Q-PCR amplification of ligated products was performed in a SmartCycler (Cepheid, Sunnyvale, CA). Each reaction (25 μl) contained 5 pmol forward and 5 pmol reverse M13 primers, 2 μl of the unpurified ligation reaction, 12.5 μl platinum Quantitative PCR SuperMix-UDG (Invitrogen), and 2.5 pmol lacZ and 16S rDNA probes. To simultaneously quantify mutant and wild-type KRAS2, we included both lacZ (for mutated KRAS2) and 16S rDNA (for wild-type KRAS2) probes in the reaction. The PCR reaction included pre-incubation at 50°C for 2 minutes and 95°C for 2 minutes, followed by 50 two-step cycles of 95°C for 10 seconds alternating with 64°C for 20 seconds. For each experiment, a cycle threshold (Ct) was manually set to the middle of the linear range (log scale) of the growth curves.

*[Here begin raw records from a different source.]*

-- ==== Sys2Proof/Tests/Witnesses.lean ====
section
/-! SUPPORT. Witnesses: for the statements of Certificates/Slice0/Obligations.lean that have hypotheses, concrete states and operands
that meet them, clause by clause and at the ends of their ranges. -/

set_option Elab.async false

open Sys2Proof Sys2Proof.Machine

/-- Bank 0 of cluster 0 as SCRATCH, the others as CACHE. -/
def wCluster : Cluster := { Cluster.reset with modes := .scratch :: List.replicate 47 .cache }

/-- The one bound context of tb with a longer code range and a handler, over GDDR at 0x10000 and the SCRATCH bank at 0x100000. -/
def wt : State :=
  { tb.onPart 0 (fun q => { q with ranges := [⟨0x10000, 0x10000, 0, 0x1FF, 0⟩, ⟨0x100000, 0x80000, BitVec.ofNat 64 sramBase, 0x1FF, 1⟩,
      ⟨0x200000, 0x10000, 0x20000, 0, 0⟩] })
    with clusters := [(0, wCluster)] }.onMe
    (fun x => { x with task := { x.task with codeHi := 0x11000, handlerPc := some 0x10FC0 } })

/-- The same context in its handler, the buffer its own and empty. -/
def wh : State :=
  (wt.onMe (fun x => { x with st := .handler, masked := true })).onCore 0 (fun k => { k with snap := some ⟨0, []⟩ })

/-- The same partition in THR. -/
def wthr : State := wt.onPart 0 (fun q => { q with cfg := { q.cfg with det := false } })

/-- The loop level at an index. -/
def wLevel (i : W32) : Level := ⟨2, 0x10040, 0x10080, i, 0, false, 0, 0, false⟩
def wl (i : W32) : State := wt.onMe (fun x => { x with levels := [wLevel i] })

/-- The guards and registers of ScalarIntegerResults, VectorIntegerResults, VectorCompares, VectorClass and CounterOps, at the ends of
the file of 64 + 64 registers. -/
theorem test_meets_guard : wt.lane0 0xFF = true ∧ wt.anyLane 0xFF = true ∧ wt.me.vregBad 127 = false ∧ wt.me.vregBad 128 = true
    ∧ wt.me.st = .bound ∧ wt.on 0xFF 31 = true ∧ wt.on 0 0 = false := by decide +kernel
theorem test_meets_BitCounts : (1 : W64) ≠ 0 ∧ BitVec.allOnes 64 ≠ (0 : W64) := by decide
theorem test_meets_ScalarDivision : wt.lane0 0xFF = true ∧ wt.me.xr 2 = 0
    ∧ ((wt.withReg (.x 1) 0x8000000000000000).withReg (.x 2) 0xFFFFFFFFFFFFFFFF).lane0 0xFF = true
    ∧ ((wt.withReg (.x 1) 0x8000000000000000).withReg (.x 2) 0xFFFFFFFFFFFFFFFF).me.xr 1 = 0x8000000000000000
    ∧ ((wt.withReg (.x 1) 0x8000000000000000).withReg (.x 2) 0xFFFFFFFFFFFFFFFF).me.xr 2 = 0xFFFFFFFFFFFFFFFF := by decide +kernel
theorem test_meets_ScalarFloatResults : f32NonFinite 0x7F7FFFFF = false ∧ f32IsNaN 0x7F800001 = true
    ∧ RoundsToInt .rz (unitsOf .fp32 (flushed true 0x4F000000).toNat) (2 ^ 31) ∧ RoundsToInt .rne 0 0 := by
  refine ⟨by decide, by decide, ?_, ?_⟩
  · show _ = _; decide +kernel
  · constructor <;> decide +kernel
theorem test_meets_VectorFloatResults : f32NonFinite 0x7F7FFFFF = false ∧ f32NonFinite 0x00000001 = false ∧ f32IsNaN 0x7F800001 = true
    ∧ (0x7F800000 : W32) &&& 0x7FFFFFFF = 0x7F800000 ∧ flushed true 0x80000001 &&& 0x7FFFFFFF = 0
    ∧ ¬ flushed false 0x80000001 &&& 0x7FFFFFFF = 0 := by decide
theorem test_meets_ScalarCompares : (1 : W32).extractLsb' 23 8 = 0 ∧ (0 : W32) = 1 &&& 0x80000000
    ∧ f32IsNaN 0x7F800001 = true ∧ f32IsNaN 0x7F800000 = false := by decide
theorem test_meets_PredicateMoves : wt.lane0 0xFF = true ∧ wt.anyLane 0xFF = true ∧ wt.me.vregBad 0 = false ∧ wt.me.vregBad 127 = false := by
  decide +kernel
theorem test_meets_TransfersComplete : wt.lane0 0xFF = true ∧ wt.me.targetOk (wt.me.pc + 64 * (0x3F : W32).signExtend 64) = true
    ∧ wt.me.targetOk (wt.me.pc + 64 * (0 : W32).signExtend 64) = true ∧ (wt.withReg (.x 9) 0x10FC0).me.targetOk 0x10FC0 = true
    ∧ wt.me.levels.length = 0 ∧ ((0x10FC0 : W64).extractLsb' 3 3) = 0 ∧ (wl 0).me.levels.length = ((0x10FC1 : W64).extractLsb' 0 3).toNat := by
  decide +kernel
/-- Six levels, the innermost with END 0x10080. -/
def wl6 : State := wt.onMe (fun x => { x with levels := List.replicate 6 (wLevel 0) })
/-- LOOP's own faults: a seventh level, the END of the innermost level, an END not before it, 128 registers in a window of 64. -/
theorem test_meets_LoopFaults : ¬ wl6.me.levels.length < 6 ∧ 8 * (0 : BitVec 5).toNat ≤ wl6.me.regs.va.size
    ∧ ((wl 0).onMe (fun x => { x with pc := 0x10080 })).me.pc = (wLevel 0).last
    ∧ ¬ (wl 0).me.pc + 64 * (0x3F : BitVec 16).zeroExtend 64 < (wLevel 0).last ∧ ¬ 8 * (16 : BitVec 5).toNat ≤ wt.me.regs.va.size := by
  decide +kernel
theorem test_meets_LoopOperations : wt.me.targetOk (wt.me.pc + 64 * (1 : BitVec 16).zeroExtend 64 + 64) = true
    ∧ (wt.me.newLevel 0 1 0 false 0).total = 0 ∧ wt.me.targetOk (wt.me.pc + 64 * (0x3F : BitVec 16).zeroExtend 64 + 64) = false
    ∧ wt.me.levels.length < 6 ∧ (∀ l rest, wt.me.levels ≠ l :: rest) ∧ (wl 0).me.targetOk ((wLevel 0).last + 64) = true
    ∧ (wl 0).me.targetOk ((0x10FC0 : W64) + 64) = false ∧ wt.lane0 0xFF = true ∧ 8 * (8 : BitVec 5).toNat ≤ wt.me.regs.va.size
    ∧ 8 * (8 : BitVec 5).toNat ≤ wt.me.regs.vb.size 
    ∧ (wl 0).me.levels = [wLevel 0] ∧ (wl 0).me.levels[(0 : BitVec 3).toNat]? = some (wLevel 0) ∧ wt.me.levels = []
    ∧ wt.me.levels.length ≤ (0 : BitVec 3).toNat ∧ (wl 0).me.levels.length ≤ (1 : BitVec 3).toNat := by
  have e : wt.me.levels = [] := by decide +kernel
  refine ⟨?_, ?_, ?_, ?_, fun l rest h => (by rw [e] at h; cases h), ?_⟩ <;> decide +kernel
/-- A PUTC to the level that closes, one to the level outside it, and one to FLAGS. -/
theorem test_meets_LevelClosed : (Write.mk 0 0 0 (.csr 0x040) 1 1 .core none none false).levelClosed = none
    ∧ (Write.mk 0 0 0 (.csr 0x04B) 1 1 .core none none false).levelClosed = some (Write.mk 0 0 0 (.csr 0x043) 1 1 .core none none false)
    ∧ ∀ n, 0x040 ≤ n → n < 0x070 → Dest.csr 0x019 ≠ .csr n := by
  refine ⟨rfl, rfl, fun n h _ e => ?_⟩
  cases e
  omega
theorem test_meets_LoopEndRule : ({ wLevel 0 with prt := true } : Level).prt = true ∧ (wLevel 0).prt = false ∧ (wl 0).me.levels = [wLevel 0] ∧ (wLevel 0).index.toNat + 1 < (wLevel 0).total
    ∧ (wl 1).me.levels = [wLevel 1] ∧ (wLevel 1).total ≤ (wLevel 1).index.toNat + 1 ∧ (wLevel 0).first ≠ (wLevel 0).last := by decide +kernel
theorem test_meets_TaskEnd : (wt.onMe (fun x => { x with groups := [3, 5] })).me.groups[1]? = some 5 ∧ wt.isDet wt.myPart = true
    ∧ wt.me.task.signalled = false ∧ (wt.onMe (fun x => { x with task := { x.task with signalled := true } })).me.task.signalled = true := by
  decide +kernel
theorem test_meets_TaskEndModeTrap : wt.lane0 0xFF = true ∧ wt.me.st = .bound ∧ wt.ctx? wt.cur.1 wt.cur.2 ≠ none := by decide +kernel
theorem test_meets_CsrAccess : wt.lane0 0xFF = true ∧ wt.me.putcOk 0x019 1 = true ∧ csrHandlerOnly 0x019 = false
    ∧ wh.lane0 0xFF = true ∧ wh.me.putcOk 0x100 5 = true ∧ csrHandlerOnly 0x100 = true ∧ wh.me.st = .handler
    ∧ fmtLegal (mergeBits wt.me.fmtAhead 5 7).toNat = true ∧ wt.cur.2 < 8 ∧ wt.cur.1 < 256 := by decide +kernel
/-- A valid image of no entry stands at 0x10000: word 0 with version 1, the task id 0. -/
def wImage : State := { wh with mem := memWrite wh.mem (bytesAt 0 ([0, 0, 1] ++ List.replicate 61 0)) }
/-- A handler that has given the buffer up, and one of a closing task. -/
def whRel : State := wh.onCore 0 (fun k => { k with snap := none })
def whCl : State := wh.onMe (fun x => { x with cl := true })
theorem test_meets_HandlerReturns : whRel.me.st = .handler ∧ whRel.lane0 0xFF = true ∧ whRel.myCore.snap = none ∧ whRel.me.cl = false
    ∧ whCl.me.st = .handler ∧ whCl.lane0 0xFF = true ∧ whCl.me.cl = true ∧ whCl.myCore.snap = some ⟨whCl.cur.2, []⟩ := by decide +kernel
theorem test_meets_HandlerOperations : wh.lane0 0xFF = true ∧ wh.me.st = .handler ∧ wh.me.cl = false
    ∧ wh.myCore.snap = some ⟨0, []⟩ ∧ wh.cur.2 = 0 ∧ (wh.withReg (.x 9) 0x10000).snapFaults .qw 0x10000 = []
    ∧ wh.heldEntries = [] ∧ wImage.lane0 0xFF = true ∧ wImage.me.st = .handler ∧ wImage.snapFaults .lr 0x10000 = []
    ∧ wImage.snapRead 0x10000 = some [] ∧ wImage.snapTaken = false := by decide +kernel
theorem test_meets_vectors : wt.anyLane 0xFF = true ∧ (2 : BitVec 2).toNat ≤ 2 ∧ wt.me.vregBad 0 = false ∧ wt.me.vregBad 63 = false
    ∧ wt.me.vregBad 64 = false ∧ wt.me.vregBad 127 = false := by decide +kernel
theorem test_meets_VectorDivides : f32IsNaN 0x00800000 = false ∧ (0x00800000 : W32) &&& 0x7F800000 ≠ 0x7F800000
    ∧ (0x00800000 : W32) &&& 0x7FFFFFFF ≠ 0 ∧ (0x00800000 : W32) &&& 0x7F800000 ≠ 0 ∧ (0x80000000 : W32) &&& 0x7FFFFFFF = 0
    ∧ (0x80800000 : W32) &&& 0x80000000 ≠ 0 ∧ (0x80800000 : W32) &&& 0x7F800000 ≠ 0 ∧ (0x80000001 : W32) &&& 0x7F800000 = 0 := by decide
theorem test_meets_LaneMoves : wt.on 0xFF (31 : BitVec 5).toNat = true ∧ wt.on 0 (31 : BitVec 5).toNat = false
    ∧ wt.anyLane 0xFF = true ∧ wt.me.vregBad 127 = false := by decide +kernel
/-- A frame with a seed dithers E4M3 and not FP16; the codes 0x7E and 0x7F of E4M3 are finite and not. -/
theorem test_meets_NarrowCodes : (let fr : Frame := ⟨mixC1, 1, 0, 1, 0, 32, 32⟩
      fr.offsetFor true .e4m3 0 = -15 ∧ fr.offsetFor true .fp16 0 = 0 ∧ fr.offsetFor false .e4m3 0 = 0)
    ∧ FiniteCode .e4m3 0x7E ∧ ¬ FiniteCode .e4m3 0x7F ∧ FiniteCode .int8 0x80 ∧ ¬ FiniteCode .fp32 0x7F800000
    ∧ Overflows .e4m3 .rne (465 * 2 ^ 300) ∧ ¬ Overflows .e4m3 .rne (464 * 2 ^ 300) := by
  refine ⟨by decide +kernel, ?_, ?_, ?_, ?_, ?_, ?_⟩
  · exact ⟨by decide, .inr (by decide)⟩
  · rintro ⟨-, h | h⟩ <;> revert h <;> decide
  · exact ⟨by decide, .inl rfl⟩
  · rintro ⟨-, h | h⟩ <;> revert h <;> decide
  · exact .inl (by decide +kernel)
  · show ¬ (_ ∨ _); decide +kernel
theorem test_meets_VectorConversions : wt.anyLane 0xFF = true ∧ 1 ≤ (1 : BitVec 4).toNat ∧ (7 : BitVec 4).toNat ≤ 7
    ∧ wt.scaleOk false 0 = true ∧ (wt.withReg (.sc 15) 0x8000).scaleOk true 15 = true := by decide +kernel
theorem test_meets_CrossLaneResults : f32IsNaN (lane (wt.vec 0) 31) = false
    ∧ f32IsNaN (lane ((wt.withReg (.va 0) (vecOf (fun _ => 0x7FC00000))).vec 0) 0) = true
    ∧ (dot4 .e4m3 0 0).isZero = true ∧ dot4 .e4m3 0x7F 0x38 = .nan := by decide +kernel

BstN1 Restrict Digestion-PCR, TA Cloning, and DNA Sequencing
To eliminate wild-type and enrich mutant KRAS2, KRAS2 DNA was first amplified using a forward mutant primer to produce a BstN1 site in only wild-type KRAS2 PCR amplified products. The forward and reverse primers are 5′-AATATAAACTTGTGGTAGTTGGACCT-3′ and 5′-TCAAAGACAAGGCGATATGCT-3′ respectively, where an underlined base in the forward primer is the mutant base required to create a BstN1 site in wild-type KRAS2 DNA. A 30-cycle PCR using AmpliTaq Gold DNA polymerase (Applied Biosystems, Foster City, CA) was performed, yielding a 1031 bp PCR product. A second BstN1 restriction site for both wild-type and mutant KRAS2 PCR products was located 136 bases upstream of the reverse primer. Three fragments (136, 888, and 18 bp) for wild-type KRAS2 and two (136 and 906 bp) for mutated KRAS2 were produced after BstN1 enzyme digestion.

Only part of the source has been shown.